BTW, I don't recall from your previous posts if the problem that caused you to replace the carb in the first place cropped up all of a sudden after the unit was working properly, or if you just tried to start it at the beginning of this new season after sitting over the winter. You might comment on that as well.

Good luck!


----------



## RVC (Aug 14, 2009)

Good evening. I apologize for the delay in getting back to you. Weekends for me are generally filled with many priorities higher than weed hackers.

To answer your questions, the trimmer was given to me by a friend to see if I could fix it for him. I don't know any of the history of it other than it wouldn't crank when I got it.

I can now see fuel returning to the tank when I press the primer. The intake insulator is correctly installed with gasket in the correct location. The gasket between the carb and insulator is new and is also installed and tightened correctly. Incidentally the gasket can be installed either way and still function correctly. It cannot be installed upside down, however. The carb is new, as has been mentioned. The needle came without the protective plug installed over it. Could there be a problem with the needle not correctly set?

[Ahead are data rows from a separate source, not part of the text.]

-- ==== Sys2Proof/Certificates/Slice0/Obligations.lean ====
section
/-! DEFINITION. The statements for the provers, one for each entry of OBLIGATIONS.json. Each says what an instruction or the
machine does, over every state unless its hypotheses say otherwise; the words it uses (the wire, frames, invariants) are
Sys2Proof/Safety.lean's. -/

section

open Sys2Proof Sys2Proof.Machine Sys2Proof.Safety

/-! ## The machine and its encodings -/

/-- A step runs the decoded instruction: after the task switch, what the running task fetches is decoded and carried
out, whole when the schedule's turn does not break it off or there is nothing in it for another task to come between.
With an empty schedule there is no switch. What a step does with an operation that is broken off is
`PreemptedOperationResumes`.
One operation or one item of a table for such a step is the model's choice (log entries 12, 14). So are two things the clause
of the queue says: bytes after a descriptor's last operand are ignored (log entry 2), and a descriptor may be a wire command or
an item of a table, not only one of the 22 operations (log entry 3). -/
def Obligations.StepRunsDecodedInstruction : Prop :=
  ∀ s t : State, t = switchTask s → t.task.spin = none → t.task.op = none →
    (s.sched = [] → t = s)
    ∧ (∀ d rest i r, t.task.seq.phase = .idle → t.task.issue = d :: rest →
        decode t.params d.format d.bytes = .ok (i, r) →
        (∀ turn turns, s.sched = turn :: turns → turn.micros = none ∨ microsOf t.params i = none) →
        step s = exec i { t with task := { t.task with issue := rest } })
    ∧ (∀ i r, t.task.seq.phase = .header → decode t.params .inithdr t.tableRest = .ok (i, r) → step s = exec i t)
    ∧ (∀ i r, t.task.seq.phase = .record → decode t.params (.initrec t.task.seq.form) t.tableRest = .ok (i, r) →
        (∀ turn turns, s.sched = turn :: turns → turn.micros = none ∨ microsOf t.params i = none) →
        step s = exec i t)

/-- Decoding the encoding of a well-formed instruction gives it back, with the bytes that follow it. A memory write takes
all that is left of its frame, so nothing follows it.
The operand bytes of a descriptor are the model's choice (log entry 2). -/
def Obligations.DecodeEncodeRoundTrip : Prop :=
  ∀ (p : Params) (i : Instr) (rest : List Byte), p.wireDistinct = true → i.wf p = true →
    (∀ cs, i = .ramwr cs → rest = []) → decode p (formatOf i) (encode p i ++ rest) = .ok (i, rest)

/-- R84, R85, R87: the layout of an init record, its two readings of `argc`, its length, and where the next begins.
The spec marks R85 and R87 as its own inference from R84. -/
def Obligations.InitRecordLayout : Prop :=
  ∀ (p : Params) (cmd argc : Byte) (args : List Byte) (d : Byte) (rest : List Byte),
    args.length = (argc &&& 0x7F).toNat →
    decode p (.initrec .counted) (cmd :: argc :: (args ++ (if argc.getLsbD 7 then [d] else []) ++ rest)) =
        .ok (if argc.getLsbD 7 then .initrecD cmd args d else .initrec cmd args, rest)
      ∧ recordLength (cmd :: argc :: (args ++ (if argc.getLsbD 7 then [d] else []) ++ rest)) =
        some (2 + args.length + (argc.getLsbD 7).toNat)
      ∧ 2 + args.length + (argc.getLsbD 7).toNat ≤ 130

When I tried to crank the thing it did not fire at all and I gave it a bunch of pulls. I have not tried any of the suggestions you mentioned. Time is a factor but I hope to work on it in the morning.

Thanks again for your help and input. I'll get back to you tomorrow.

RVC


----------



## dawgpile (Apr 28, 2008)

The next time you try to start it, first remove the plug and make sure it's clean and dry. Then reinstall it, prime 5 or 6 times, choke it and try starting. After several pulls, and no starting, remove the plug and inspect. See if it's wet.

If it is, let us know and we can go down that path. If it's not, you can try one other simple test, albeit temporary, to check for cylinder related problems. With the plug out, squirt a small amount(a teaspoon at most) of 30wt oil in the plug hole and slowly pull the starter cord. The goal is to try and coat cylinder walls and piston ring with oil to provide a temporary air seal and create more vacuum when trying to start. Replace the plug and try again.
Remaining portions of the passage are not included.